When to Use $(…) vs ${…} in Bash: Command vs Parameter Substitution Explained

Background

Linux and other GNU‑based operating systems rely on Bash (the Bourne Again Shell) as a powerful command‑language interpreter, offering both interactive use and scripting capabilities that extend beyond the original Bourne shell.

Command substitution $(...)

The $(command) construct performs command substitution: the enclosed command is executed in a subshell, its standard output is captured, and the result replaces the expression in the surrounding command.

echo "今天是 $(date). LinuxMi.com 又是美好的一天。"

In this example, date runs first, its output is inserted into the echo statement, and the final string is printed.

Parameter expansion ${...}

The ${parameter} syntax handles parameter (variable) expansion. It allows the shell to replace a variable name with its value and supports additional features such as default values, substring extraction, and indirect expansion. animal=lion Attempting to echo $animals prints nothing because the variable animals is undefined. Using parameter expansion correctly yields the desired result: echo ${animal}s This prints lions, demonstrating how braces disambiguate the variable name from following characters.

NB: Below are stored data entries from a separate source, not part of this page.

/-- R146. -/
theorem test_srai : a0Pc (at100 0x8999 [(6, 0xF000)] []) = some (0xFF00, 0x0102) := by decide

/-- R184. -/
theorem test_lui : a0Pc (at100 0x7FBE [] []) = some (0xFF80, 0x0102) := by decide

/-- V-U4. -/
theorem test_auipc_wraps : a0Pc (at100 0xFFBE [] []) = some (0x0080, 0x0102) := by decide

/-- V-RR22. -/
theorem test_jr_odd : pcStatus (at100 0xB040 [(1, 0x0201)] []) = some (0x0201, .running) := by decide

/-- R161. -/
theorem test_beq : pcStatus (at100 0xEF82 [(6, 5), (7, 5)] []) = some (0x00FC, .running) := by decide

/-- R162. -/
theorem test_bne : pcStatus (at100 0x7F8A [(6, 5), (7, 5)] []) = some (0x0102, .running) := by decide

/-- V-B6. -/
theorem test_bz_ignores_rs2 : pcStatus (at100 0x8F92 [] []) = some (0x00F0, .running) := by decide

/-- R164. -/
theorem test_bnz : pcStatus (at100 0x419A [(6, 1)] []) = some (0x0108, .running) := by decide

/-- R165. -/
theorem test_blt : pcStatus (at100 0x3FA2 [(6, 0xFFFF), (7, 1)] []) = some (0x0106, .running) := by decide

/-- R166. -/
theorem test_bge : pcStatus (at100 0x3FAA [(6, 0xFFFF), (7, 1)] []) = some (0x0102, .running) := by decide

/-- R167. -/
theorem test_bltu : pcStatus (at100 0x3FB2 [(6, 0xFFFF), (7, 1)] []) = some (0x0102, .running) := by decide

/-- R168. -/
theorem test_bgeu : pcStatus (at100 0x3FBA [(6, 0xFFFF), (7, 1)] []) = some (0x0106, .running) := by decide

/-- V-J4. -/
theorem test_j_ignores_rd : pcStatus (at100 0x01D5 [] []) = some (0x0104, .running) := by decide

/-- V-RR24: `jalr ra, ra` with after_link. -/
theorem test_jalr_after_link :
    (stepped (at100 0xC240 [(1, 0x0300)] [])).map (fun t => (t.reg 1, t.pc)) = some (0x0102, 0x0102) := by decide

/-- V-RR25: `jalr ra, ra` with before_link. -/
theorem test_jalr_before_link :
    (stepped (at' { defaultConfig with jalrAlias := .beforeLink } 0x0100 0xC240 [(1, 0x0300)] [])).map
      (fun t => (t.reg 1, t.pc)) = some (0x0102, 0x0300) := by decide

/-- R182: at 0x0100, `jal ra, -512`. -/
theorem test_jal_wraps :
    (stepped (at100 0xC045 [] [])).map (fun t => (t.reg 1, t.pc)) = some (0x0102, 0xFF00) := by decide

/-- V-J6: the same with `PC_OVERFLOW = exhaust`: the link is committed, then the run halts at the jal. -/
theorem test_jal_exhausts :
    (stepped (at' { defaultConfig with pcOverflow := .exhaust } 0x0100 0xC045 [] [])).map
      (fun t => (t.reg 1, t.pc, t.status)) = some (0x0102, 0x0100, .halted .exhausted) := by decide

/-- R171: `sb a0, -1(sp)`. -/
theorem test_sb : (stepped (at100 0xF583 [(6, 0x12FF), (2, 0x1000)] [])).map
    (fun t => (t.mem.read 0x0FFF, t.mem.read 0x1000)) = some (0xFF, 0) := by decide

/-- V-M4: `sw a0, 0(sp)` at the last word. -/
theorem test_sw_at_top : (stepped (at100 0x058B [(6, 0x1234), (2, 0xFFFE)] [])).map
    (fun t => (t.mem.read 0xFFFE, t.mem.read 0xFFFF, t.pc)) = some (0x34, 0x12, 0x0102) := by decide

/-- V-M5: one byte further it faults and writes neither byte. -/
theorem test_sw_faults : (stepped (at100 0x058B [(6, 0x1234), (2, 0xFFFF)] [])).map
    (fun t => (t.mem.read 0xFFFF, t.mem.read 0, t.pc, t.status)) =
      some (0, 0, 0x0100, .faulted .addressingFault 0x0100 (some 0x058B)) := by decide

/-- R173: `lb a0, 7(sp)` sign-extends. -/
theorem test_lb : a0Pc (at100 0x7584 [(2, 0x0FF9)] [(0x1000, 0x80)]) = some (0xFF80, 0x0102) := by decide

/-- V-M12: EA = −1 does not wrap. -/
theorem test_lb_negative : pcStatus (at100 0xF584 [] []) =
    some (0x0100, .faulted .addressingFault 0x0100 (some 0xF584)) := by decide

/-- R175: `lbu a0, 7(sp)` zero-extends. -/
theorem test_lbu : a0Pc (at100 0x75A4 [(2, 0x0FF9)] [(0x1000, 0x80)]) = some (0x0080, 0x0102) := by decide

/-- V-M10: `lw a0, 1(sp)` unaligned. -/
theorem test_lw_odd :
    a0Pc (at100 0x158C [(2, 0x1000)] [(0x1001, 0x7F), (0x1002, 0x12)]) = some (0x127F, 0x0102) := by decide

/-- V-M11: `lw sp, 0(sp)` overwrites its base. -/
theorem test_lw_base :
    regAfter (at100 0x048C [(2, 0x1000)] [(0x1000, 0x80), (0x1001, 0x7F)]) 2 = some 0x7F80 := by decide

/-- V-S1: `ecall 1`, shown as −7. -/
theorem test_ecall_print_int : eventsAfter (at100 0x0047 [(6, 0xFFF9)] []) = some [.printInt 0xFFF9] ∧
    printedInt 0xFFF9 = -7 := by decide

/-- V-S3: `ecall 5` prints "hi". -/
theorem test_ecall_print_str :
    eventsAfter (at100 0x0147 [(6, 0x2000)] [(0x2000, 0x68), (0x2001, 0x69)]) = some [.printStr [0x68, 0x69]] := by
  decide

/-- V-S6: no terminator before the end of memory. -/
theorem test_ecall_unterminated :
    (stepped (at100 0x0147 [(6, 0xFFFE)] [(0xFFFE, 0x41), (0xFFFF, 0x42)])).map (fun t => (t.out.drop 1, t.status)) =
      some ([], .faulted .unterminatedString 0x0100 (some 0x0147)) := by decide

/-- V-S7: `ecall 3` halts, pc kept. -/
theorem test_ecall_halt : pcStatus (at100 0x00C7 [] []) = some (0x0100, .halted .ecall) := by decide

/-- V-S10: `ecall 1023` halts with `HALT_SVC = 0x3FF`. -/
theorem test_ecall_halt_3ff : pcStatus (at' { defaultConfig with haltSvc := .svc3FF } 0x0100 0xFFC7 [] []) =
    some (0x0100, .halted .ecall) := by decide

/-- V-S9: `ecall 1023` is undefined by default. -/
theorem test_ecall_undefined :
    (stepped (at100 0xFFC7 [] [])).map (fun t => (t.out.drop 1, t.status)) =
      some ([.unimplemented 0x0100 0xFFC7], .faulted .unimplementedOperation 0x0100 (some 0xFFC7)) := by decide

/-! ## The sequencer (spec/95_test_vectors.md section 3.7) -/

/-- V-RR28: an UNIMPL word is passed over under `continue`. -/
theorem test_unimpl_continues :
    (stepped (at' { defaultConfig with unimplPolicy := .continues } 0x0100 0xD000 [] [])).map
      (fun t => (t.out.drop 1, t.pc, t.status)) = some ([.unimplemented 0x0100 0xD000], 0x0102, .running) := by decide

/-- V-P1: exhaustion at 0xFFFF, without a trace. -/
theorem test_exhaustion : (stepped { State.reset with pc := 0xFFFF }).map (fun t => (t.out, t.pc, t.status)) =
    some ([], 0xFFFF, .halted .exhausted) := by decide

/-- V-P2: an odd fetch faults with no word and no trace. -/
theorem test_odd_fetch : (stepped (at' defaultConfig 0x0201 0x0A39 [] [])).map (fun t => (t.out, t.status)) =
    some ([], .faulted .misalignedFetch 0x0201 none) := by decide

/-- V-P3: with `ODD_FETCH = unaligned` it runs. -/
theorem test_odd_fetch_unaligned :
    (stepped (at' { defaultConfig with oddFetch := .unaligned } 0x0201 0x0A39 [] [])).map
      (fun t => (t.reg 0, t.pc)) = some (5, 0x0203) := by decide

/-- V-P4 and V-P5: pc + 2 past the top wraps, or ends the run with the register written. -/
theorem test_pc_overflow :
    a0Pc (at' defaultConfig 0xFFFE 0x03B9 [] []) = some (1, 0) ∧
    (stepped (at' { defaultConfig with pcOverflow := .exhaust } 0xFFFE 0x03B9 [] [])).map
      (fun t => (t.reg 6, t.pc, t.status)) = some (1, 0xFFFE, .halted .exhausted) := by decide

/-- A halted state has no step (rule R109). -/
theorem test_halted_has_no_step : step { State.reset with status := .halted .ecall } = .fault .alreadyHalted := rfl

Differences and precedence

While both forms replace text, they serve distinct purposes: $(...) runs a command and substitutes its output, whereas ${...} substitutes the value of an existing variable. Bash also supports indirect expansion with ${!var}, where the value of var is treated as the name of another variable.

animal=lion
lion=rafiki
echo ${!animal}   # expands to the value of variable named by $animal, i.e., "rafiki"

In such cases, the indirect expansion takes precedence over the direct variable value.

Conclusion

Understanding when to use $(command) for command substitution and ${parameter} for variable expansion helps write clearer, more reliable Bash scripts, avoiding common pitfalls related to quoting, naming, and expansion order.